By March, it was “not even an issue at all anymore,” Reyna said Thursday. The residual issue, instead, was the one that set off this entire saga in the first place. Berhalter has two dynamic wingers and three trusted midfielders. When all were healthy — and with Reyna struggling for minutes at his club — he had no obvious place for Reyna in his starting 11.

But a solution revealed itself this week in Arlington. With Reyna off the field, the USMNT was uninventive and toothless; once he entered, they scored five goals in roughly 155 minutes — and Reyna contributed, directly or indirectly, to four of the five.

The solution is to build around him. It’s to pencil him in rather than fit him in. He was once the odd midfielder out; now he might just be the first on Berhalter’s team sheet.

“The kid’s unbelievable,” teammate Tyler Adams said Sunday. “To be in the situation he’s in right now, and to be able to be that confident when you come into camp, and put performances in like that — it’s special.”

‘Gio’s been ballin’

The “situation” that Adams referenced is still not ideal. Reyna, having slipped down the depth chart at Borussia Dortmund, hired a superagent, who engineered a strange, stopgap move to Forest in January. Reyna arrived to find another crowded depth chart — on the wing, and behind Forest’s $31.5 million star, Morgan Gibbs-White, in his preferred No. 10 position. He has played just 42 total minutes in two months; he has been an unused sub, and “I was actually not available for a few games through sickness,” he said Sunday.

He also confronted a uniquely demanding league. He joined a team that runs and runs and runs some more. He now plays for a coach who seems to view technical ability and creativity as secondary attributes or luxuries. He has never been the most combative player, nor the hardiest physical specimen, so he has had to adapt. He has had to accelerate his evolution into a more complete midfielder.

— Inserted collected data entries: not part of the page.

-- ==== Sys2Proof/Machine/FrameCode.lean ====
section
/-! DEFINITION. The rows FRAME_CODE0 to FRAME_CODE15: a frame's first byte at the frame-length decoder (R78, R96).
FLD is combinational (R2): the one thing it does is answer, and it reads only CODE (R78, R80). Log 8. -/

namespace Sys2Proof.Machine

/-- FLD answers the byte; nothing else changes. -/
def showFrameHead (b0 : Byte) (s : State) : State := { s with fldAnswer := some (fld s.cfg b0) }

/-- FRAME_CODE0 (R78, R96). -/
def execFrameCode0 (bus : BusId) (fd : Bool) (s : State) : Host.Outcome State Fault Refusal :=
  .next (showFrameHead (frameByte0 0#4 bus fd) s)

/-- FRAME_CODE1 (R78, R96). -/
def execFrameCode1 (bus : BusId) (fd : Bool) (s : State) : Host.Outcome State Fault Refusal :=
  .next (showFrameHead (frameByte0 1#4 bus fd) s)

/-- FRAME_CODE2 (R78, R96). -/
def execFrameCode2 (bus : BusId) (fd : Bool) (s : State) : Host.Outcome State Fault Refusal :=
  .next (showFrameHead (frameByte0 2#4 bus fd) s)

/-- FRAME_CODE3 (R78, R96). -/
def execFrameCode3 (bus : BusId) (fd : Bool) (s : State) : Host.Outcome State Fault Refusal :=
  .next (showFrameHead (frameByte0 3#4 bus fd) s)

/-- FRAME_CODE4 (R78, R96). -/
def execFrameCode4 (bus : BusId) (fd : Bool) (s : State) : Host.Outcome State Fault Refusal :=
  .next (showFrameHead (frameByte0 4#4 bus fd) s)

/-- FRAME_CODE5 (R78, R96). -/
def execFrameCode5 (bus : BusId) (fd : Bool) (s : State) : Host.Outcome State Fault Refusal :=
  .next (showFrameHead (frameByte0 5#4 bus fd) s)

/-- FRAME_CODE6 (R78, R96). -/
def execFrameCode6 (bus : BusId) (fd : Bool) (s : State) : Host.Outcome State Fault Refusal :=
  .next (showFrameHead (frameByte0 6#4 bus fd) s)

/-- FRAME_CODE7 (R78, R96). -/
def execFrameCode7 (bus : BusId) (fd : Bool) (s : State) : Host.Outcome State Fault Refusal :=
  .next (showFrameHead (frameByte0 7#4 bus fd) s)

/-- FRAME_CODE8 (R78, R96). -/
def execFrameCode8 (bus : BusId) (fd : Bool) (s : State) : Host.Outcome State Fault Refusal :=
  .next (showFrameHead (frameByte0 8#4 bus fd) s)

/-- FRAME_CODE9 (R78, R96). -/
def execFrameCode9 (bus : BusId) (fd : Bool) (s : State) : Host.Outcome State Fault Refusal :=
  .next (showFrameHead (frameByte0 9#4 bus fd) s)

/-- FRAME_CODE10 (R78, R96). -/
def execFrameCode10 (bus : BusId) (fd : Bool) (s : State) : Host.Outcome State Fault Refusal :=
  .next (showFrameHead (frameByte0 10#4 bus fd) s)

/-- FRAME_CODE11 (R78, R96). -/
def execFrameCode11 (bus : BusId) (fd : Bool) (s : State) : Host.Outcome State Fault Refusal :=
  .next (showFrameHead (frameByte0 11#4 bus fd) s)

/-- FRAME_CODE12 (R78, R96). -/
def execFrameCode12 (bus : BusId) (fd : Bool) (s : State) : Host.Outcome State Fault Refusal :=
  .next (showFrameHead (frameByte0 12#4 bus fd) s)

/-- FRAME_CODE13 (R78, R96). -/
def execFrameCode13 (bus : BusId) (fd : Bool) (s : State) : Host.Outcome State Fault Refusal :=
  .next (showFrameHead (frameByte0 13#4 bus fd) s)

/-- FRAME_CODE14 (R78, R96). -/
def execFrameCode14 (bus : BusId) (fd : Bool) (s : State) : Host.Outcome State Fault Refusal :=
  .next (showFrameHead (frameByte0 14#4 bus fd) s)

/-- FRAME_CODE15 (R78, R96). -/
def execFrameCode15 (bus : BusId) (fd : Bool) (s : State) : Host.Outcome State Fault Refusal :=
  .next (showFrameHead (frameByte0 15#4 bus fd) s)

end Sys2Proof.Machine
end

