-- ==== Sys2Proof/Laws/Memory.lean ====
section
/-! SUPPORT. The laws of memory: canonical form, read after write, ranges. -/

namespace Sys2Proof.Machine

@[simp] theorem Memory.read_nil (a : Nat) : Memory.read [] a = Memory.unlisted := rfl

theorem Memory.read_cons (c : Host.Cell) (m : Memory) (a : Nat) :
    Memory.read (c :: m) a = if c.1 = a then c.2 else Memory.read m a := rfl

/-- An address that no entry has reads as unlisted. -/
theorem Memory.read_of_absent {m : Memory} {a : Nat} (h : ∀ c ∈ m, c.1 ≠ a) : m.read a = Memory.unlisted := by
  induction m with
  | nil => rfl
  | cons c m ih =>
    rw [Memory.read_cons, if_neg (h c (by simp))]
    exact ih fun d hd => h d (by simp [hd])

/-- Reading in a concatenation whose first part does not list the address. -/
theorem Memory.read_append_right {m n : Memory} {a : Nat} (h : ∀ c ∈ m, c.1 ≠ a) :
    Memory.read (m ++ n) a = n.read a := by
  induction m with
  | nil => rfl
  | cons c m ih =>
    rw [List.cons_append, Memory.read_cons, if_neg (h c (by simp))]
    exact ih fun d hd => h d (by simp [hd])

/-- Reading in a concatenation whose second part does not list the address. -/
theorem Memory.read_append_left {m n : Memory} {a : Nat} (h : ∀ c ∈ n, c.1 ≠ a) :
    Memory.read (m ++ n) a = m.read a := by
  induction m with
  | nil => exact Memory.read_of_absent h
  | cons c m ih => rw [List.cons_append, Memory.read_cons, Memory.read_cons, ih]

/-- Keeping the entries of a set of addresses keeps the bytes at those addresses. -/
theorem Memory.read_filter {m : Memory} {a : Nat} {p : Nat → Bool} (h : p a = true) :
    Memory.read (m.filter fun c => p c.1) a = m.read a := by
  induction m with
  | nil => rfl
  | cons c m ih =>
    rw [List.filter_cons]
    by_cases hc : c.1 = a
    · rw [if_pos (by rw [hc]; exact h), Memory.read_cons, Memory.read_cons, if_pos hc, if_pos hc]
    · split
      · rw [Memory.read_cons, Memory.read_cons, if_neg hc, if_neg hc, ih]
      · rw [ih, Memory.read_cons, if_neg hc]

/-- The addresses of laid-out entries. -/
theorem Memory.mem_cells {c : Host.Cell} {a : Nat} {bs : List Byte} (h : c ∈ Memory.cells a bs) :
    a ≤ c.1 ∧ c.1 < a + bs.length ∧ c.2 ≠ Memory.unlisted := by
  induction bs generalizing a with
  | nil => simp [Memory.cells] at h
  | cons b bs ih =>
    unfold Memory.cells at h
    split at h
    · obtain ⟨h1, h2, h3⟩ := ih h
      simp only [List.length_cons]; exact ⟨by omega, by omega, h3⟩
    · rename_i hb
      rcases List.mem_cons.1 h with rfl | h
      · simp only [List.length_cons]; exact ⟨le_refl _, by omega, hb⟩
      · obtain ⟨h1, h2, h3⟩ := ih h
        simp only [List.length_cons]; exact ⟨by omega, by omega, h3⟩

/-- The bytes of laid-out entries. -/
theorem Memory.read_cells {a i : Nat} {bs : List Byte} :
    Memory.read (Memory.cells a bs) (a + i) = bs.getD i Memory.unlisted := by
  induction bs generalizing a i with
  | nil => simp [Memory.cells]
  | cons b bs ih =>
    cases i with
    | zero =>
      unfold Memory.cells
      split
      · rename_i hb
        rw [Memory.read_of_absent]
        · simp [hb]
        · intro c hc; have := Memory.mem_cells hc; omega
      · simp [Memory.read_cons]
    | succ i =>
      have e : a + (i + 1) = a + 1 + i := by omega
      unfold Memory.cells
      split
      · rw [e, ih]; simp
      · rw [Memory.read_cons, if_neg (by simp), e, ih]; simp

/-- Read after write: a written address gives the byte written. -/
theorem Memory.read_write_in {m : Memory} {a i : Nat} {bs : List Byte} (h : i < bs.length) :
    (m.write a bs).read (a + i) = bs.getD i Memory.unlisted := by
  unfold Memory.write
  rw [Memory.read_append_left, Memory.read_append_right, Memory.read_cells]
  · intro c hc; have := (List.mem_filter.1 hc).2; simp at this; omega
  · intro c hc; have := (List.mem_filter.1 hc).2; simp at this; omega

/-- Read after write: every other address keeps its byte. -/
theorem Memory.read_write_out {m : Memory} {a x : Nat} {bs : List Byte} (h : x < a ∨ a + bs.length ≤ x) :
    (m.write a bs).read x = m.read x := by
  unfold Memory.write
  rcases h with h | h
  · rw [Memory.read_append_left, Memory.read_append_left]
    · exact Memory.read_filter (p := fun y => decide (y < a)) (by simpa using h)
    · intro c hc; have := Memory.mem_cells hc; omega
    · intro c hc; have := (List.mem_filter.1 hc).2; simp at this; omega
  · rw [Memory.read_append_right]
    · exact Memory.read_filter (p := fun y => decide (a + bs.length ≤ y)) (by simpa using h)
    · intro c hc
      rcases List.mem_append.1 hc with hc | hc
      · have := (List.mem_filter.1 hc).2; simp at this; omega
      · have := Memory.mem_cells hc; omega

/-- Laid-out entries rise. -/
theorem Memory.cells_pairwise (a : Nat) (bs : List Byte) :
    (Memory.cells a bs).Pairwise fun c d => c.1 < d.1 := by
  induction bs generalizing a with
  | nil => exact List.Pairwise.nil
  | cons b bs ih =>
    unfold Memory.cells
    split
    · exact ih _
    · refine List.Pairwise.cons ?_ (ih _)
      intro c hc; have := Memory.mem_cells hc; simp only; omega

/-- The empty memory is canonical. -/
theorem Memory.wf_nil : Memory.wf [] := ⟨List.Pairwise.nil, by simp⟩

/-- A write keeps the canonical form. -/
theorem Memory.wf_write {m : Memory} {a : Nat} {bs : List Byte} (h : m.wf) : (m.write a bs).wf := by
  obtain ⟨hp, hn⟩ := h
  constructor
  · unfold Memory.write
    rw [List.pairwise_append, List.pairwise_append]
    refine ⟨⟨hp.filter _, Memory.cells_pairwise a bs, ?_⟩, hp.filter _, ?_⟩
    · intro c hc d hd
      have h1 := (List.mem_filter.1 hc).2; have h2 := Memory.mem_cells hd
      simp at h1; omega
    · intro c hc d hd
      have h2 := (List.mem_filter.1 hd).2; simp at h2
      rcases List.mem_append.1 hc with hc | hc
      · have h1 := (List.mem_filter.1 hc).2; simp at h1; omega
      · have h1 := Memory.mem_cells hc; omega
  · intro c hc
    unfold Memory.write at hc
    rcases List.mem_append.1 hc with hc | hc
    · rcases List.mem_append.1 hc with hc | hc
      · exact hn c (List.mem_filter.1 hc).1
      · exact (Memory.mem_cells hc).2.2
    · exact hn c (List.mem_filter.1 hc).1

/-- A write inside a range of addresses lists nothing outside it. -/
theorem Memory.write_in {m : Memory} {a cap : Nat} {bs : List Byte} (h : ∀ c ∈ m, c.1 < cap)
    (hb : a + bs.length ≤ cap) : ∀ c ∈ m.write a bs, c.1 < cap := by
  intro c hc
  unfold Memory.write at hc
  rcases List.mem_append.1 hc with hc | hc
  · rcases List.mem_append.1 hc with hc | hc
    · exact h c (List.mem_filter.1 hc).1
    · have := Memory.mem_cells hc; omega
  · exact h c (List.mem_filter.1 hc).1

/-! ## Ranges -/

@[simp] theorem Memory.readRange_zero (m : Memory) (a : Nat) : m.readRange a 0 = [] := rfl

theorem Memory.readRange_succ (m : Memory) (a n : Nat) :
    m.readRange a (n + 1) = m.read a :: m.readRange (a + 1) n := rfl

@[simp] theorem Memory.length_readRange (m : Memory) (a n : Nat) : (m.readRange a n).length = n := by
  induction n generalizing a with
  | zero => rfl
  | succ n ih => simp [Memory.readRange_succ, ih]

/-- A range is two adjacent ranges. -/
theorem Memory.readRange_add (m : Memory) (a n k : Nat) :
    m.readRange a (n + k) = m.readRange a n ++ m.readRange (a + n) k := by
  induction n generalizing a with
  | zero => simp
  | succ n ih =>
    rw [show n + 1 + k = n + k + 1 by omega, Memory.readRange_succ, Memory.readRange_succ, ih,
      show a + 1 + n = a + (n + 1) by omega]
    rfl

theorem Memory.take_readRange (m : Memory) (a : Nat) {k n : Nat} (h : k ≤ n) :
    (m.readRange a n).take k = m.readRange a k := by
  obtain ⟨j, rfl⟩ := Nat.exists_eq_add_of_le h
  rw [Memory.readRange_add]
  exact List.take_left' (Memory.length_readRange _ _ _)

theorem Memory.drop_readRange (m : Memory) (a : Nat) {k n : Nat} (h : k ≤ n) :
    (m.readRange a n).drop k = m.readRange (a + k) (n - k) := by
  obtain ⟨j, rfl⟩ := Nat.exists_eq_add_of_le h
  rw [Memory.readRange_add, List.drop_left' (Memory.length_readRange _ _ _), Nat.add_sub_cancel_left]

/-- Ranges of two memories that agree on the range. -/
theorem Memory.readRange_congr {m m' : Memory} {a n : Nat}
    (h : ∀ x, a ≤ x → x < a + n → m.read x = m'.read x) : m.readRange a n = m'.readRange a n := by
  induction n generalizing a with
  | zero => rfl
  | succ n ih =>
    rw [Memory.readRange_succ, Memory.readRange_succ, h a (le_refl _) (by omega)]
    congr 1
    exact ih fun x h1 h2 => h x (by omega) (by omega)

/-- Read after write, a whole range. -/
@[simp] theorem Memory.readRange_write_self (m : Memory) (a : Nat) (bs : List Byte) :
    (m.write a bs).readRange a bs.length = bs := by
  have aux : ∀ (k : Nat) (cs : List Byte), bs.drop k = cs → (m.write a bs).readRange (a + k) cs.length = cs := by
    intro k cs
    induction cs generalizing k with
    | nil => intro _; rfl
    | cons c cs ih =>
      intro hk
      have hlt : k < bs.length := by
        by_contra hge
        rw [List.drop_eq_nil_of_le (by omega)] at hk; cases hk
      rw [List.drop_eq_getElem_cons hlt] at hk
      obtain ⟨hc, htl⟩ := List.cons.inj hk
      rw [List.length_cons, Memory.readRange_succ, Memory.read_write_in hlt, List.getD_eq_getElem _ _ hlt, hc,
        show a + k + 1 = a + (k + 1) by omega, ih (k + 1) htl]
  simpa using aux 0 bs rfl

/-- Read after write, a range apart from the bytes written. -/
theorem Memory.readRange_write_out {m : Memory} {a x n : Nat} {bs : List Byte} (h : x + n ≤ a ∨ a + bs.length ≤ x) :
    (m.write a bs).readRange x n = m.readRange x n :=
  Memory.readRange_congr fun y h1 h2 => Memory.read_write_out (by omega)

/-- Two canonical memories with the same bytes are equal. -/
theorem Memory.ext_of_wf {m n : Memory} (hm : m.wf) (hn : n.wf) (h : ∀ a, m.read a = n.read a) : m = n := by
  have absent : ∀ (c : Host.Cell) (k : Memory), Memory.wf (c :: k) → ∀ a, a ≤ c.1 → Memory.read k a = Memory.unlisted := by
    intro c k hk a ha
    refine Memory.read_of_absent fun d hd => ?_
    have := List.rel_of_pairwise_cons hk.1 hd
    omega
  have tailWf : ∀ (c : Host.Cell) (k : Memory), Memory.wf (c :: k) → Memory.wf k :=
    fun c k hk => ⟨(List.pairwise_cons.1 hk.1).2, fun d hd => hk.2 d (by simp [hd])⟩
  induction m generalizing n with
  | nil =>
    cases n with
    | nil => rfl
    | cons d n =>
      have := h d.1
      simp [Memory.read_cons] at this
      exact absurd this.symm (hn.2 d (by simp))
  | cons c m ih =>
    cases n with
    | nil =>
      have := h c.1
      simp [Memory.read_cons] at this
      exact absurd this (hm.2 c (by simp))
    | cons d n =>
      have hc := hm.2 c (by simp)
      have hd := hn.2 d (by simp)
      have e : c.1 = d.1 := by
        rcases Nat.lt_trichotomy c.1 d.1 with hlt | heq | hgt
        · have := h c.1
          rw [Memory.read_cons, if_pos rfl, Memory.read_cons, if_neg (by omega), absent d n hn _ (by omega)] at this
          exact absurd this hc
        · exact heq
        · have := h d.1
          rw [Memory.read_cons, if_neg (by omega), absent c m hm _ (by omega), Memory.read_cons, if_pos rfl] at this
          exact absurd this.symm hd
      have e2 : c.2 = d.2 := by
        have := h c.1
        rw [Memory.read_cons, if_pos rfl, Memory.read_cons, if_pos e.symm] at this
        exact this
      have tl : m = n := by
        refine ih (tailWf c m hm) (tailWf d n hn) fun a => ?_
        by_cases ha : c.1 = a
        · rw [absent c m hm a (by omega), absent d n hn a (by omega)]
        · have := h a
          rw [Memory.read_cons, if_neg ha, Memory.read_cons, if_neg (by omega)] at this
          exact this
      rw [tl, Prod.ext e e2]

/-- Writing back what is there changes nothing. -/
theorem Memory.write_readRange_self {m : Memory} (h : m.wf) (a n : Nat) : m.write a (m.readRange a n) = m := by
  refine Memory.ext_of_wf (Memory.wf_write h) h fun x => ?_
  by_cases hx : a ≤ x ∧ x < a + n
  · obtain ⟨i, rfl⟩ := Nat.exists_eq_add_of_le hx.1
    have hi : i < n := by omega
    rw [Memory.read_write_in (by simpa using hi)]
    have h1 : m.readRange a n = m.readRange a i ++ m.readRange (a + i) (n - i) := by
      rw [← Memory.readRange_add]; congr 1; omega
    obtain ⟨j, hj⟩ : ∃ j, n - i = j + 1 := ⟨n - i - 1, by omega⟩
    rw [h1, hj, Memory.readRange_succ]
    simp
  · exact Memory.read_write_out (by simp; omega)

/-- Writing nothing changes nothing. -/
theorem Memory.write_nil {m : Memory} (h : m.wf) (a : Nat) : m.write a [] = m :=
  Memory.write_readRange_self h a 0

/-- Two adjacent writes are one write. -/
theorem Memory.write_append {m : Memory} (h : m.wf) (a : Nat) (bs cs : List Byte) :
    (m.write a bs).write (a + bs.length) cs = m.write a (bs ++ cs) := by
  refine Memory.ext_of_wf (Memory.wf_write (Memory.wf_write h)) (Memory.wf_write h) fun x => ?_
  by_cases h1 : x < a
  · rw [Memory.read_write_out (by omega), Memory.read_write_out (by omega), Memory.read_write_out (by omega)]
  · obtain ⟨i, rfl⟩ := Nat.exists_eq_add_of_le (Nat.le_of_not_lt h1)
    by_cases h2 : i < bs.length
    · rw [Memory.read_write_out (by omega), Memory.read_write_in h2, Memory.read_write_in (by simp; omega)]
      rw [List.getD_append _ _ _ _ h2]
    · obtain ⟨j, rfl⟩ := Nat.exists_eq_add_of_le (Nat.le_of_not_lt h2)
      by_cases h3 : j < cs.length
      · rw [← Nat.add_assoc, Memory.read_write_in h3, Nat.add_assoc,
          Memory.read_write_in (by simp; omega), List.getD_append_right _ _ _ _ (by omega)]
        congr 1; omega
      · rw [Memory.read_write_out (by omega), Memory.read_write_out (by omega),
          Memory.read_write_out (by simp; omega)]

end Sys2Proof.Machine
end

But that evolution was already underway. “We can see in camp his growth in certain areas of the game,” Berhalter said. “And for us, it’s the press after loss, the defensive work, that we’ve seen a lot of improvement with.” It’s the shoulder in the back of Mexican counterpart; it’s the 50-50 duel that Reyna won in extra time against Jamaica, two seconds before he dished his second assist.

It’s the assists and the goals, of course, that make him irreplaceable. “For me, it’s his timing, his touch on the ball, his final pass,” Berhalter said. “All of those things are really outstanding, and next level-type qualities. He has such a feel for space, and how to give the ball to teammates in ideal situations.”

Some club, some day, will surely see that and value that. For now, as U.S. defender Chris Richards said, “Gio’s been balling regardless.” He was named the most outstanding player of the 2024 Nations League. He received a hug, and something along the lines of “I’m proud of you,” from Berhalter as he exited the final.

And then he smiled. After shirking interviews for 15 months, he ambled through the mixed zone, and happily stopped for anybody who had questions, and smiled.

Richards walked by, and “Gio, we get it,” he joked, “you won a trophy, OK.”

Reyna laughed, and the smile widened, and the past was as distant as could be.